The present invention relates to a video display control device to alleviate the fatigue and physical side effects that viewers may feel when watching a video, especially 3D video, and more particularly, by using a variable filter synchronized with time in 3D video. The present invention relates to a video display control device that can alleviate fatigue.

Recently, interest in 3D stereoscopic movies has exploded in the field of film and broadcasting.

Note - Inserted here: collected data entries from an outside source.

-- ==== Sys2Proof/Machine/Matrix.lean ====
section
/-! DEFINITION. Matrix and tensor-table instructions, OP 0xC0 to 0xC8 (11 R233 to R246), and the steps of the matrix engine
and the slot-load port (13 R287 to R291). -/

namespace Sys2Proof.Machine

open Sys2Proof

/-! ### Rules they share (11 R233) -/

/-- The view of a T-form instruction; `used`: whether the fields it does not use are zero; `crds`: g registers read. -/
def viewT (op : Nat) (f : TForm) (used : Bool) (crds : Nat) : View :=
  { op := op, ty := f.ty, types := ty0, g := f.g, lead := false, noGuard := true, bad := f.low != 0 || !used
    uses := [.off f.d, if crds == 0 then .off f.crd else .greg f.crd true crds] }

/-- A whole band issues the instruction. -/
def wholeBand (i : Iss) : Except Halt Unit :=
  if !i.bandOf.frags.isEmpty then .error (.trap { mkTrap illegalConvergence 1 with field := 8 })
  else if i.active != BitVec.allOnes 32 then .error (.trap { mkTrap illegalConvergence 0 with field := 8 })
  else .ok ()

/-- A body behind the checks of every matrix and tensor-table instruction. -/
def matBody (body : Body) : Body := fun i en s => match wholeBand i with
  | .error e => .error e
  | .ok () => body i en s

/-- A valid tensor entry (03 R65). -/
def tensor (i : Iss) (tid : Nat) : Except Halt Nat :=
  let e := (spGet i.sess.tensors tid).toNat
  if teValid e then .ok e else .error illOp

/-- Where `n` bytes of session memory fall, on RC, SQ or UN pages of one type. -/
def matPlace (s : State) (i : Iss) (acc : Access) (va n : Nat) : Except Trap Place :=
  let ea := BitVec.ofNat 64 va
  if n == 0 then .ok (.virt [])
  else if !sessionSpace ea.toNat then .error ((mkTrap protection 0).at ea)
  else match pieces s i acc ea n with
    | .error t => .error t
    | .ok ps => match ps.find? fun p => i.launch.desc.versioned && (p.leaf.type == 4 || p.leaf.type == 5) with
      | some p => .error ((mkTrap protection 3).at p.va)
      | none => match ps.find? fun p => !matTypes.contains p.leaf.type with
        | some p => .error ((mkTrap protection 6).at p.va)
        | none => if (ps.map fun p => p.leaf.type).dedup.length > 1 then .error ((mkTrap typeStraddle 0).at ea) else .ok (.virt ps)

/-- Tiles an instruction reads and writes, and whether it sets OPEN (11 R240). -/
def selectTile (i : Iss) (j : Nat) (shadow : Bool) : Except Halt (Nat × Nat × Bool) :=
  if i.launch.desc.acc ≤ j || (shadow && (decide (16 ≤ j) || decide (i.launch.desc.acc ≤ j + 16))) then .error illOp
  else if !shadow then .ok (j, j, false)
  else if i.group.opens.getLsbD j then .ok (j + 16, j + 16, false)
  else .ok (j, j + 16, true)

def setOpen (o : BitVec 16) (j : Nat) (v : Bool) : BitVec 16 :=
  if v then o ||| BitVec.ofNat 16 (2 ^ j) else o &&& ~~~ (BitVec.ofNat 16 (2 ^ j))
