/-- The idle timers after a number of cycles of each unit: a timer counts while its unit is idle, and begins again with an access
that reaches the channel pair. -/
def State.idleTick (s : State) (coreCycles : Nat → Nat) (dieCycles : Nat) (touched : Nat → Bool) : List (Nat × Nat) :=
  let on (timer k : Nat) : Nat × Nat := (timer, (alGet? s.idle timer).getD 0 + k)
  (((List.range 64).filter s.coreEmpty).map fun n => on (coreTimer n) (coreCycles n)) ++
  (((List.range 8).filter s.encoderEmpty).map fun n => on (encoderTimer n) dieCycles) ++
  (((List.range 6).filter fun n => !touched n).map fun n => on (channelTimer n) dieCycles)

/-- A gated core keeps nothing. -/
def Core.gated (c : Core) : Core :=
  { c with tlb := [], slots := c.slots.map fun (x : IssueSlot) => { x with run := none, loops := [] } }

/-- A cache that loses its power: what is dirty is written back, and nothing is kept. -/
def State.gateCache (s : State) (c : CacheAt) : State := (s.phys.caches.filter fun b => b.at_ == c).foldl State.evict s

/-- `POWER_GATE`. -/
def execPowerGate (d : PowerDomain) (s : State) : Result :=
  if !s.mayGate d then .next s
  else match d with
    | .core n => .next (((s.gateCache (.l1 n)).modCore n Core.gated).setCtrl fun c => { c with pwrCores := c.pwrCores ||| BitVec.ofNat 64 (2 ^ n) })
    | .die n =>
      .next ({ s.gateCache (.l2 n) with tlb2 := s.tlb2.filter fun (e : Nat × TlbEntry) => e.1 != n }.setCtrl fun c => { c with pwrDie := c.pwrDie ||| BitVec.ofNat 4 (2 ^ n) })
    | .encoder n =>
      .next ({ s with encDone := s.encDone.filter fun (e : Nat × List Byte) => e.1 != n }.setCtrl fun c => { c with pwrEnc := c.pwrEnc ||| BitVec.ofNat 8 (2 ^ n) })
    | .channel n => .next (s.setCtrl fun c => { c with pwrChan := c.pwrChan ||| BitVec.ofNat 6 (2 ^ n) })

/-- A domain woken: its idle time begins again. -/
def State.woken (s : State) (timer : Nat) : State := { s with idle := alDel s.idle timer }

/-- `POWER_WAKE`. -/
def execPowerWake (d : PowerDomain) (s : State) : Result :=
  match d with
  | .core n => .next ((s.woken (coreTimer n)).setCtrl fun c => { c with pwrCores := c.pwrCores &&& ~~~ (BitVec.ofNat 64 (2 ^ n)) })
  | .die n => .next (s.setCtrl fun c => { c with pwrDie := c.pwrDie &&& ~~~ (BitVec.ofNat 4 (2 ^ n)) })
  | .encoder n => .next ((s.woken (encoderTimer n)).setCtrl fun c => { c with pwrEnc := c.pwrEnc &&& ~~~ (BitVec.ofNat 8 (2 ^ n)) })
  | .channel n => .next ((s.woken (channelTimer n)).setCtrl fun c => { c with pwrChan := c.pwrChan &&& ~~~ (BitVec.ofNat 6 (2 ^ n)) })

end Sys2Proof.Machine
end

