-- ==== Sys2Proof/Machine/Dispatch.lean ====
section
/-! DEFINITION. The meaning of each row of the opcode table: one arm per constructor. -/

namespace Sys2Proof.Machine

open Sys2Proof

Although there are many factors that make a person feel three-dimensional, parallax between both eyes is the most important factor to make three-dimensional feeling. As such, the technologies developed to allow a user to feel a stereoscopic sense of an image through binocular disparity are a stereoscopic stereoscopic technique and a multi-view stereoscopic technique.

Currently, the technology mainly used for 3D stereoscopic video is a binocular stereoscopic technology, and the binocular stereoscopic technology is divided into a glasses method and a glasses-free method depending on whether a user needs to wear special glasses. Glasses methods include polarized glasses and shuttered glasses. The glasses-free method includes a lenticular method using a film having a fine vertical wrinkle and a Parallax Barrier method using a vertical blocking line.

The process of feeling a three-dimensional effect of a person is described as follows with reference to FIG.

All eyes with two eyes have a slightly different image perceived by each eye because the eye is located on both sides of the nose (Retinal Image Disparity), but one can see this as different visual stimuli reaching the retina of both eyes (Retinal Corresponding) This is because the brain processes the points to recognize them as one. When the object O is present, the image of O is captured in the macula F, the retinal corresponding points of the eye, respectively. However, the F perceived by each eye is recognized as the virtual visual axis F ". This is called Common Visual Direction, which is the common visual axis we feel. A is farther away than O but is located in the same Common Visual Direction F". . Looking at O, A enters the retinal counterpart at a nose, a side of F. We recognize that a is behind O. Conversely, because B is closer than O, it enters the retinal counterpart at b, the ear of F, and we recognize that b is ahead of O. In this way, when an object forms images of both eyes' Responding Retinal Points at the same time, we recognize the object as one and perceive it as a single vision and have a common vision.

This phenomenon of perceiving things in three dimensions with the ability to know depth is called stereopsis. For stereoscopic vision, there is an image seen with the left eye and an image seen with the right eye, and a process of recognizing it as one in the head is necessary. This neurological process of making the image of the retina from both eyes into a single image is called sensory fusion. However, in order to fuse, the image seen to the left and the image to the right must be somewhat similar, and if an image that is completely absent is seen in both eyes, it will appear as two (Diplopia), overlap (Superimposition), or two The images appear alternate (Retinal Rivalry), or only one image (Suppression), which causes visual fatigue in the brain.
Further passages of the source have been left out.